A point charge of -6.00 x 10-9C is 3.00m from point A and 5.00m from point B. Find the potential at point B. What is the potential difference between points A and B?
To find the potential at point B, we can use the formula for the electric potential due to a point charge:
V = k * (q / r)
where:
V is the electric potential
k is Coulomb's constant (k = 8.99 x 10^9 Nm^2/C^2)
q is the charge
r is the distance from the point charge
Substituting the known values:
q = -6.00 x 10^-9 C
r = 5.00 m
V_B = (8.99 x 10^9 Nm^2/C^2) * (-6.00 x 10^-9 C) / 5.00 m
Simplifying the expression:
V_B = -5.39 x 10^9 Nm^2/C
So, the potential at point B is -5.39 x 10^9 Nm^2/C.
To find the potential difference between points A and B, we need to find the potentials at both points.

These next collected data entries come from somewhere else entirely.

/-- A completion without DONE alone changes no byte of memory, nor RESULT or CALC_TIME. -/
theorem unchanged_of_not_done {s t : State} {i : Instr} (hc : Completion i s t) (ht : t.status ≠ 0x00000002) :
    t.mem = s.mem ∧ t.result = s.result ∧ t.calcTime = s.calcTime := by
  cases hc with
  | signal | result => exact absurd rfl ht
  | error e => exact ⟨errorCompletion_mem s _ e, errorCompletion_result s _ e, errorCompletion_calcTime s _ e⟩
  | unwritten => exact ⟨rfl, rfl, rfl⟩

/-- Settles O26, clause by clause from the four completions. -/
theorem commandFrame : Obligations.CommandFrame := by
  intro i s t hs run
  have hc := completion_of_exec run
  refine ⟨sameParameters_of_completion hc, fun a => memRead_outside_of_completion hc, fun hi => ?_,
    fun hi => result_of_completion hi hc, fun ht => ?_, unchanged_of_not_done hc⟩
  · subst hi
    exact interp_completion_frame hc
  · cases hc with
    | signal r fits => exact ⟨rfl, fun _ _ => memRead_commitSignal_of_counts fits⟩
    | result _ instr => exact ⟨rfl, fun hi => absurd instr hi⟩
    | error e => exact absurd ((errorCompletion_status s _ e).symm.trans ht) (statusError_ne_done e)
    | unwritten => exact absurd (hs.symm.trans ht) (by decide)

/-! ### The commands but INTERP.LINEAR, as functions of their operands (R90, R96 to R98) -/

/-- Two states that differ at most in CALC_TIME and the model's own fields (logs 1, 2 and 14). -/
def SameButCalcTime (s t : State) : Prop :=
  ∃ calcTime inputs busyLeft hostReads draws, t = { s with
    calcTime := calcTime, inputs := inputs, busyLeft := busyLeft, hostReads := hostReads, draws := draws }

/-- `outcome` is the function of the state by which `i` completes: it reads neither CALC_TIME nor the model's own fields, and each
result fits, has input and transmitted Points, and outside A2D gives back its input. -/
structure SignalCommand (i : Instr) (outcome : State → Except Stop Signal) : Prop where
  run : ∀ s, exec i s = .next (finishSignal s i.family (outcome s))
  congr : ∀ {s t}, SameButCalcTime s t → outcome t = outcome s
  fits : ∀ {s r}, outcome s = .ok r → r.Fits
  positive : ∀ {s r}, outcome s = .ok r → 0 < r.input.length ∧ 0 < r.transmitted.length
  output : i.family ≠ .a2d → ∀ {s r}, outcome s = .ok r → r.output = r.input

/-- The transmitted sequence is not empty and fits its buffer. -/
def Transmittable (tx : List Point) : Prop := 0 < tx.length ∧ tx.length ≤ Config.maxPoints

theorem transmittable_flat {s : State} {b : List Bool} (h : BitsLoaded s b) {vs : List F64} (hv : vs.length = b.length) :
    Transmittable (flatSegs 0 vs) :=
  ⟨by rw [flatSegs_length, hv]; exact Nat.mul_pos (by decide) h.positive, flat_fits h hv⟩

theorem transmittable_split {s : State} {b : List Bool} (h : BitsLoaded s b) {vs : List (F64 × F64)} (hv : vs.length = b.length) :
    Transmittable (splitSegs 0 vs) :=
  ⟨by rw [splitSegs_length, hv]; exact Nat.mul_pos (by decide) h.positive, split_fits h hv⟩

theorem transmittable_binary {s : State} {b : List Bool} (h : BitsLoaded s b) (y : Nat → F64 → F64) :
    Transmittable (binaryGrid b y) :=
  ⟨by rw [binaryGrid_length]; exact Nat.succ_pos _, binary_fits h y⟩

theorem transmittable_symbol {s : State} {b : List Bool} (h : BitsLoaded s b) {k : Nat} (hk : 0 < k) (hk4 : k ≤ 4)
    (y : List Bool → F64 → F64) : Transmittable (symbolGrid b k y) :=
  ⟨by rw [symbolGrid_length b hk]; exact Nat.succ_pos _, symbol_fits h hk hk4 y⟩

theorem transmittable_oqpsk {s : State} {b : List Bool} (h : BitsLoaded s b) : Transmittable (oqpskTx b) :=
  ⟨by rw [oqpskTx_length]; exact Nat.succ_pos _, oqpsk_fits h⟩

/-- A LINE command is given by its transmitted sequence (R107). -/
theorem signalCommand_line {i : Instr} {tx : Word → List Bool → List Point}
    (run : ∀ s, exec i s = .next (finishSignal s i.family (lineOutcome s tx)))
    (htx : ∀ {s b}, BitsLoaded s b → Transmittable (tx s.cfgInit b)) : SignalCommand i fun s => lineOutcome s tx where
  run := run
  congr := by rintro s t ⟨_, _, _, _, _, rfl⟩; rfl
  fits h := by
    obtain ⟨b, hb, rfl⟩ := (lineOutcome_eq_ok _ tx _).mp h
    exact digitalSignal_fits hb (htx hb).2
  positive h := by
    obtain ⟨b, hb, rfl⟩ := (lineOutcome_eq_ok _ tx _).mp h
    exact ⟨by rw [digitalSignal, digitalInput_length]; exact Nat.mul_pos (by decide) hb.positive, (htx hb).1⟩
  output _ _ _ h := by
    obtain ⟨b, -, rfl⟩ := (lineOutcome_eq_ok _ tx _).mp h
    rfl

/-- A DMOD command is given by its transmitted sequence, which reads no CFG_INIT (R126). -/
theorem signalCommand_dmod {i : Instr} {tx : List Bool → List Point}
    (run : ∀ s, exec i s = .next (finishSignal s i.family (dmodOutcome s tx)))
    (htx : ∀ {s b}, BitsLoaded s b → Transmittable (tx b)) : SignalCommand i fun s => dmodOutcome s tx :=
  signalCommand_line (tx := fun _ => tx) run htx

/-- An AMOD command is given by its sample (R157). -/
theorem signalCommand_amod {i : Instr} {y : F64 → F64 → F64 → F64 → F64}
    (run : ∀ s, exec i s = .next (finishSignal s i.family (amodOutcome s y))) : SignalCommand i fun s => amodOutcome s y where
  run := run
  congr := by rintro s t ⟨_, _, _, _, _, rfl⟩; rfl
  fits h := by
    obtain ⟨-, -, rfl⟩ := (amodOutcome_eq_ok _ y _).mp h
    exact amod_fits _ _ y
  positive h := by
    obtain ⟨-, -, rfl⟩ := (amodOutcome_eq_ok _ y _).mp h
    simp [amodSignal]
  output _ _ _ h := by
    obtain ⟨-, -, rfl⟩ := (amodOutcome_eq_ok _ y _).mp h
    rfl

theorem isPositiveFinite_iff (x : F64) : isPositiveFinite x = true ↔ PositiveFinite x :=
  iff_of_eq (Bool.and_eq_true _ _)

/-- A legal rate is a positive pattern below infinity. -/
theorem nonnegFinite_of_isPositiveFinite {x : F64} (h : isPositiveFinite x = true) : NonnegFinite x ∧ x.toNat ≠ 0 := by
  obtain ⟨hfin, hpos⟩ := (isPositiveFinite_iff x).mp h
  obtain ⟨-, -, hkey⟩ := (flt_iff 0 x).mp hpos
  have hlow := (isFinite_iff x).mp hfin
  have hzero : fkey 0 = 0 := by decide
  rw [hzero, fkey_eq, fsign_eq] at hkey
  unfold NonnegFinite
  unfold lowBits at hkey hlow
  by_cases hsign : 2 ^ 63 ≤ x.toNat
  · rw [decide_eq_true hsign, if_pos rfl] at hkey
    omega
  · omega

theorem le_countInstants (fs : F64) (fuel k : Nat) : k ≤ countInstants fs fuel k := by
  induction fuel generalizing k with
  | zero => exact le_rfl
  | succ n ih =>
    rw [countInstants]
    split
    · exact (Nat.le_succ k).trans (ih (k + 1))
    · exact le_rfl

/-- The instant 0 is always sampled (R146). -/
theorem instantCount_pos {fs : F64} (h : isPositiveFinite fs = true) : 0 < instantCount fs := by
  obtain ⟨hfin, hne⟩ := nonnegFinite_of_isPositiveFinite h
  have hfirst : fle (sampleInstant fs 0) tEnd = true := by
    rw [sampleInstant_zero_toNat hfin hne, tEnd_eq]
    decide +kernel
  rw [instantCount, countInstants, if_pos hfirst]
  exact le_countInstants fs _ 1

theorem signalCommand_pcm : SignalCommand .a2dPcm pcmOutcome where
  run _ := rfl
  congr := by rintro s t ⟨_, _, _, _, _, rfl⟩; rfl
  fits h := by
    obtain ⟨-, -, -, -, hk, rfl⟩ := (pcmOutcome_eq_ok _ _).mp h
    exact pcm_fits hk
  positive h := by
    obtain ⟨-, -, hfs, -, -, rfl⟩ := (pcmOutcome_eq_ok _ _).mp h
    simpa [pcmSignal] using instantCount_pos hfs
  output hi := absurd rfl hi

theorem signalCommand_delta : SignalCommand .a2dDelta deltaOutcome where
  run _ := rfl
  congr := by rintro s t ⟨_, _, _, _, _, rfl⟩; rfl
  fits h := by
    obtain ⟨-, -, -, -, hk, rfl⟩ := (deltaOutcome_eq_ok _ _).mp h
    exact delta_fits hk
  positive h := by
    obtain ⟨-, -, hfs, -, -, rfl⟩ := (deltaOutcome_eq_ok _ _).mp h
    simpa [deltaSignal] using instantCount_pos hfs
  output hi := absurd rfl hi
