-- ==== Sys2Proof/Syntax.lean ====
section
/-! DEFINITION. The commands of the module: one constructor per row of the table of operations and events, and the
operands each carries. A course-table row carries the slot and stream whose head issues; an event row carries what the
module's surroundings supply at that instant (a packet, a sensor reading, the bytes a host read returned). -/

namespace Sys2Proof

/-- Who sent a directory record: the transport of Table 15-9, the host function for transports 0 and 1, and the source
of R333 (a queue, an endpoint ID, or an address and port). -/
structure Requester where
  transport : Fin 6
  fn        : FnIx
  source    : Nat
  deriving DecidableEq, Repr

/-- A request record of Table 15-5. -/
structure DirRecord where
  op     : Byte
  res0   : Byte
  tag    : W16
  index  : W16
  sub    : Byte
  res1   : Byte
  offset : W32
  length : W32
  data   : List Byte
  deriving DecidableEq, Repr

/-- A weir sample of R285: input power, six rails, 96 sensors, two coolant temperatures and the input voltage, all FP32. -/
structure WeirReadings where
  pIn    : W32
  rails  : List W32
  temps  : List W32
  inlet  : W32
  outlet : W32
  vIn    : W32
  deriving DecidableEq, Repr

/-- One element that a checker or an arbiter computed otherwise than a sound array does (R275). -/
structure Upset where
  row   : Fin 128
  col   : Fin 128
  value : W32
  deriving DecidableEq, Repr

/-- What an array computed otherwise than a sound one does for a check: elements of its reference set, elements, row scales and the
Flags word of its conversion. -/
structure ArrayErrors where
  refs   : List Upset := []
  elems  : List Upset := []
  scales : List (Fin 128 × Byte) := []
  flags  : Option W32 := none
  deriving DecidableEq, Repr

/-- What a check or the arbiter found of the array's results, and whether an uncorrectable error of the capture buffer took the
check's capture away (R271, R274, R275). -/
structure CheckOutcome where
  errs : ArrayErrors
  lost : Bool
  deriving DecidableEq, Repr

/-- One byte that an update engine wrote wrong: part 0 weight tile, 1 remainder tile, 2 moment record of tile k. -/
structure Miswrite where
  tile   : Nat
  part   : Fin 3
  offset : Nat
  flip   : Byte
  deriving DecidableEq, Repr

/-- What a memory error's device address does not tell of its place (Table 8-8): the HBM address that a dirty cache line holds, the
stream whose table set bytes are struck, the byte of a millrace region. -/
inductive MemDetail where
  | none
  | dirtyLine (hbm : Nat)
  | tableSet (slot : Slot) (stream : StreamIx)
  | millrace (desc : Fin 256) (byte : Nat)
  deriving DecidableEq, Repr

/-- A memory error that the scrub, a read or a migration found: the device address of the 32-byte half-line of HBM, or of the 64-bit
word of SRAM, and which of its bits are in error. -/
structure MemError where
  device  : Nat
  flips   : List Nat
  byScrub : Bool
  detail  : MemDetail
  deriving DecidableEq, Repr

/-- Wires of one group of a rill that fail in one direction (0: lower base die sending), beyond those already steered onto
spares. -/
structure RillFault where
  dir   : Fin 2
  group : Fin 16
  wires : Nat
  deriving DecidableEq, Repr

/-- What the power-up tests of a rill found: the faults of the interconnect test (R351), and those of the training attempts
(R341). -/
structure RillTest where
  faults   : List RillFault
  attempts : List (List RillFault)
  deriving DecidableEq, Repr

/-- What the power-up tests of R341, R350 and R351 found: whether the field state fails its CRC, the positions whose
known-answer test failed, new faults of a bond group of a position, the rills' tests, the channels that failed training, and
the units lost with them. -/
structure PanelTest where
  fieldBad     : Bool
  badPositions : List Position
  bondFaults   : List (Position × Fin 128 × Nat)
  rills        : List RillTest
  badChannels  : List Channel
  lostUnits    : List Nat
  deriving DecidableEq, Repr

/-- How a screen ended (R358, R360). -/
inductive ScreenResult where
  | pass (replayed : Nat)
  | failPart (part : Fin 5)
  | failReplay (hash : W64) (replayed : Nat)
  | abandoned
  deriving DecidableEq, Repr

/-- Where the error ladder of Table 9-3 ended. -/
inductive LadderEnd where
  | step (k : Fin 4)
  | failed
  deriving DecidableEq, Repr

/-- A frame as a port's MAC and the IPv6 receiver see it (R215, R217): a frame that no other command describes. -/
structure Frame where
  port       : Port
  bytes      : Nat
  macControl : Bool
  vlanTagged : Bool
  fcsOk      : Bool
  src        : Addr6
  dest       : Addr6
  nextHeader : Byte
  icmpType   : Byte
  checksumOk : Bool
  destPort   : W16
  deriving DecidableEq, Repr

/-- A port the outside can reach the module on: a data port or the management port. -/
inductive Carrier where
  | data (p : Port)
  | mgmt
  deriving DecidableEq, Repr

/-- An IPv6 UDP endpoint. -/
structure Endpoint where
  addr : Addr6
  port : W16
  deriving DecidableEq, Repr

/-- The two ends of a datagram. -/
structure UdpEnds where
  src  : Endpoint
  dest : Endpoint
  deriving DecidableEq, Repr

/-- The port that a PTP message came in on, and its source address. -/
structure PtpSender where
  port : Port
  addr : Addr6
  deriving DecidableEq, Repr

/-- A directory message as its carrier brings it: its bytes, and over MCTP the integrity check bit (R335). -/
structure CarriedMessage where
  check : Bool
  bytes : List Byte
  deriving DecidableEq, Repr

/-- What the host has set in a function's PCIe configuration: the ATS enable (R302), the MSI-X Enable and the vectors not masked
(R314). -/
structure FnConfig where
  ats      : Bool := false
  msix     : Bool := false
  unmasked : List (Fin 16) := []
  deriving DecidableEq, Repr

/-- A function of the host port, with its PCIe configuration as it stands at the command. -/
structure FnView where
  fn  : FnIx
  cfg : FnConfig
  deriving DecidableEq, Repr

/-- A command of a queue that writes to the host: its number, and the unit of its output whose address the host refuses to
translate (R302). -/
structure OutputRun where
  n       : Nat
  refused : Option Nat
  deriving DecidableEq, Repr
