-- ==== Sys2Proof/Machine/StateHost.lean ====
section
/-! DEFINITION. The state of the host port (chapter 14) and of the directory's transports (chapter 15). -/

namespace Sys2Proof.Machine

/-- A command fetched and not yet completed (R306): its number, its 128 bytes, the submission head after its fetch, the
epoch at its fetch, and, once it has run, its status and result with the lines of its data writes. Of a command that has started and
not run to its end (Table 14-11): the units done, those written without poison, whether a read failed, and the width classes of its
tiles as it started (R308). -/
structure HostCmd where
  n     : Nat
  bytes : List Byte
  head  : Nat
  epoch : Nat
  done  : Option (Nat × Nat) := none
  order : Nat := 0
  lines : Nat := 0
  began : Bool := false
  units : Nat := 0
  good  : Nat := 0
  lost  : Bool := false
  widths : List Nat := []
  deriving DecidableEq, Repr

/-- A queue: its registers (Table 14-4), the queue line as last read, and its rings. -/
structure HostQueue where
  sqBase : Nat := 0
  cqBase : Nat := 0
  line   : Nat := 0
  config : Nat := 0
  status : Nat := 0
  sqTail : Nat := 0
  cqHead : Nat := 0
  head   : Nat := 0
  tail   : Nat := 0
  phase  : Nat := 1
  next   : Nat := 0
  dones  : Nat := 0
  cmds   : List HostCmd := []
  deriving DecidableEq, Repr

/-- A function: its register block (Tables 14-1 to 14-3), its PCIe configuration and its pending MSI-X vectors (R314). `again` is a
write of 1 to Enable kept until Quiesced (R319). -/
structure HostFn where
  enable     : Bool := false
  running    : Bool := false
  quiesced   : Bool := true
  epochFault : Bool := false
  epochLine  : Nat := 0
  again      : Option (Nat × Bool) := none
  queues     : Sparse HostQueue := []
  cfg        : FnConfig := {}
  irq        : List Nat := []
  deriving DecidableEq, Repr

/-- The host port. -/
structure HostPort where
  fns   : Sparse HostFn := []
  perst : Bool := true
  deriving DecidableEq, Repr

/-- What an unlisted function or queue reads as: its Reset values. -/
def fnDefault : Nat → HostFn := fun _ => {}
/-- What an unlisted queue reads as. -/
def queueDefault : Nat → HostQueue := fun _ => {}

/-- A request message kept with its response for R337. -/
structure Answered where
  who      : Requester
  time     : Nat
  request  : List Byte
  response : List Byte
  deriving DecidableEq, Repr

/-- The directory's transports: kept answers and the dynamic I3C address (0: none). -/
structure Directory where
  kept    : List Answered := []
  i3cAddr : Nat := 0
  deriving DecidableEq, Repr

/-- A reply to an MCTP control message (R335). -/
inductive ControlReply where
  | setEndpointId (eid : Nat)
  | endpointId (eid : Nat)
  | versionSupport (msgType : Nat) (supported : Bool)
  | messageTypes (types : List Nat)
  | addressSet (addr : Nat)
  deriving DecidableEq, Repr

/-- A reply to an SPDM request (R394, R395), by its content. -/
inductive SpdmReply where
  | version
  | capabilities
  | algorithms (iana : Nat)
  | digests (slot0 : Nat)
  | certificate (slot : Nat) (dat : List Byte) (remaining : Nat)
  | challengeAuth (certHash nonce signature : Nat)
  | measurementCount (n : Nat)
  | measurements (blocks : List (Nat × Nat × List Byte)) (signature : Option Nat)
  | unsupportedRequest
  | unspecified
  | invalidRequest
  deriving DecidableEq, Repr

end Sys2Proof.Machine
end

Using the same formula, but substituting the distance r with the distance from point A:
q = -6.00 x 10^-9 C
r = 3.00 m
V_A = (8.99 x 10^9 Nm^2/C^2) * (-6.00 x 10^-9 C) / 3.00 m
Simplifying the expression:
V_A = -1.08 x 10^10 Nm^2/C
Now, we can find the potential difference between points A and B by subtracting the potential at point A from the potential at point B:
ΔV = V_B - V_A
ΔV = (-5.39 x 10^9 Nm^2/C) - (-1.08 x 10^10 Nm^2/C)
ΔV = -5.39 x 10^9 Nm^2/C + 1.08 x 10^10 Nm^2/C
ΔV = 5.44 x 10^9 Nm^2/C
So, the potential difference between points A and B is 5.44 x 10^9 Nm^2/C.